> _PROBLEM DESCRIPTION_
Lines in the listing below that include the word "fcmdWrite" need to be copied.
*** TASK MATERIAL Section Begins ***
/-! ### Loader (chapter 3) -/
/-- R74. -/
def execLoaderFuseDone (s : State) : Out := .next (fuseDone s)
/-- R85: the 256 bytes of the header. -/
def execLoaderHeaderDone (hdr : List Byte) (s : State) : Out := .next (headerDone (natBytes hdr) s)
/-- R88: the bytes of the image. -/
def execLoaderVerifyDone (img : List Byte) (s : State) : Out := .next (verifyDone (natBytes img) s)
/-- R91. -/
def execLoaderClocksLocked (s : State) : Out := .next (clocksLocked s)
/-- R74. -/
def execLoaderClocksTimeout (s : State) : Out := .next (clocksTimeout s)
/-- R87; REQUIRED counts in VERIFY (R89). -/
def execRecordNop (ty : Byte) (_required : Bool) (s : State) : Out := .next (recNop ty.toNat s)
/-- R87. -/
def execRecordRegwrite (_required : Bool) (addr value mask : Word) (s : State) : Out :=
  .next (recRegwrite addr.toNat value.toNat mask.toNat s)
/-- R87. -/
def execRecordRegblock (_required : Bool) (addr : Word) (data : List Word) (s : State) : Out :=
  .next (recRegblock addr.toNat (natWords data) s)
/-- R87. -/
def execRecordBasic (_required : Bool) (unit inst : Byte) (pairs : List (Word × Word)) (s : State) : Out :=
  .next (recBasic unit.toNat inst.toNat (pairs.map (fun e => (e.1.toNat, e.2.toNat))) s)
/-- R87. -/
def execRecordTable (_required : Bool) (unit table inst : Byte) (start : Word) (data : List Word) (s : State) : Out :=
  .next (recTable unit.toNat table.toNat inst.toNat start.toNat (natWords data) s)
/-- R87: the end comes as a command. -/
def execRecordWait (_us : Nat) (s : State) : Out := .next (recWait s)
/-- R87. -/
def execWaitExpiry (s : State) : Out := .next (waitExpiry s)
/-- R87: the timeout comes as a command. -/
def execRecordPoll (required : Bool) (addr mask value : Word) (_timeout : Nat) (s : State) : Out :=
  .next (recPoll required addr.toNat mask.toNat value.toNat s)
/-- R87. -/
def execPollRetry (s : State) : Out := .next (pollRetry s)
/-- R92. -/
def execPollTimeout (s : State) : Out := .next (pollTimeout s)
/-- R93: the image as APPLY re-read it. -/
def execLoaderApplyDone (img : List Byte) (s : State) : Out := .next (applyDone (natBytes img) s)
/-- R94. -/
def execLoaderEnter (s : State) : Out := .next (loaderEnter s)

/-! ### Flash (chapter 3) -/
/-- R102. -/
def execCfgFspeedWrite (v : Word) (s : State) : Out := .next (regWrite (CFG_FSPEED.reg.adr 0) v.toNat s)
/-- R104. -/
def execFlashUnlock (key : Word) (s : State) : Out := .next (regWrite (CFG_FUNLOCK.reg.adr 0) key.toNat s)
/-- R106. -/
def execFlashRead (s : State) : Out := .next (regWrite (CFG_FCMD.reg.adr 0) 1 s)
/-- R105. -/
def execFlashProgram (s : State) : Out := .next (regWrite (CFG_FCMD.reg.adr 0) 2 s)
/-- R105. -/
def execFlashErase4k (s : State) : Out := .next (regWrite (CFG_FCMD.reg.adr 0) 3 s)
/-- R105. -/
def execFlashErase64k (s : State) : Out := .next (regWrite (CFG_FCMD.reg.adr 0) 4 s)
/-- R85. -/
def execFlashVerifya (s : State) : Out := .next (regWrite (CFG_FCMD.reg.adr 0) 5 s)
/-- R85. -/
def execFlashVerifyb (s : State) : Out := .next (regWrite (CFG_FCMD.reg.adr 0) 6 s)
/-- R109. -/
def execFlashReload (s : State) : Out := .next (regWrite (CFG_FCMD.reg.adr 0) 7 s)
/-- R107: `vpp` says that the fuse supply stands. -/
def execFlashFloor (vpp : Bool) (s : State) : Out := .next (hostGate (CFG_FCMD.reg.adr 0) 8 (fcmdWrite 8 vpp) s)
/-- R107. -/
def execFlashKeyhash (vpp : Bool) (s : State) : Out := .next (hostGate (CFG_FCMD.reg.adr 0) 9 (fcmdWrite 9 vpp) s)
/-- R105: the bytes read, and whether the flash reported a failure. -/
def execFlashCmdDone (data : List Byte) (failed : Bool) (s : State) : Out := .next (flashDone (natBytes data) failed s)

/-! ### Registers and levels (chapter 5) -/
/-- R16, R548, R549. -/
def execRegisterWrite (bar2 : Bool) (addr : BitVec 26) (data : List (Word × BitVec 4)) (poisoned : Bool) (s : State) : Out :=
  .next (barWrite bar2 addr.toNat (data.map (fun e => (e.1.toNat, e.2.toNat))) poisoned s)
/-- R145. -/
def execBasicWrite (addr : BitVec 26) (v : Word) (s : State) : Out := .next (regWrite (addr.toNat / 4 * 4) v.toNat s)
/-- R157: the unit with code `u` + 1. -/
def execRederiveDone (u : Fin 18) (s : State) : Out := .next (rederiveDone (u.val + 1) s)
/-- R148. -/
def execExpertSet (u : Fin 18) (s : State) : Out := .next (regWrite (unitBase (u.val + 1) + 4) 1 s)
/-- R149. -/
def execExpertClear (u : Fin 18) (s : State) : Out := .next (regWrite (unitBase (u.val + 1) + 4) 0 s)

/-! ### Time (chapter 6) -/
/-- R160. -/
def execTimSecRead (s : State) : Out := .next (hostRead (TIM_SEC.reg.adr 0) (secRead) s)
/-- R199: a write with GO set. -/
def execStepGo (v : Word) (s : State) : Out := .next (regWrite (TIM_STEPCMD.reg.adr 0) (v.toNat ||| 1) s)
/-- R171: a write with FLOAD set. -/
def execFreqLoadGo (v : Word) (s : State) : Out := .next (regWrite (TIM_STEPCMD.reg.adr 0) (v.toNat ||| 2) s)
/-- R169: a write with REARM set. -/
def execTimeRearm (v : Word) (s : State) : Out := .next (regWrite (TIM_CTRL.reg.adr 0) (v.toNat ||| 1) s)
/-- R170. -/
def execAdjWrite (v : Word) (s : State) : Out := .next (regWrite (TIM_ADJ.reg.adr 0) v.toNat s)
/-- R174. -/
def execCaptureSecRead (k : Fin 8) (s : State) : Out := .next (hostRead (TIM_CAPTSECLO.reg.adr k.val) (captRead k.val) s)
/-- R196. -/
def execRawPop (s : State) : Out := .next (regWrite (TIM_RAWPOP.reg.adr 0) 0 s)
/-- R199. -/
def execHostlockWrite (v : Word) (s : State) : Out := .next (regWrite (TIM_STAT.reg.adr 0) v.toNat s)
*** TASK MATERIAL Section Ends ***
> _RESPONSE AREA_
def execFlashFloor (vpp : Bool) (s : State) : Out := .next (hostGate (CFG_FCMD.reg.adr 0) 8 (fcmdWrite 8 vpp) s)
def execFlashKeyhash (vpp : Bool) (s : State) : Out := .next (hostGate (CFG_FCMD.reg.adr 0) 9 (fcmdWrite 9 vpp) s)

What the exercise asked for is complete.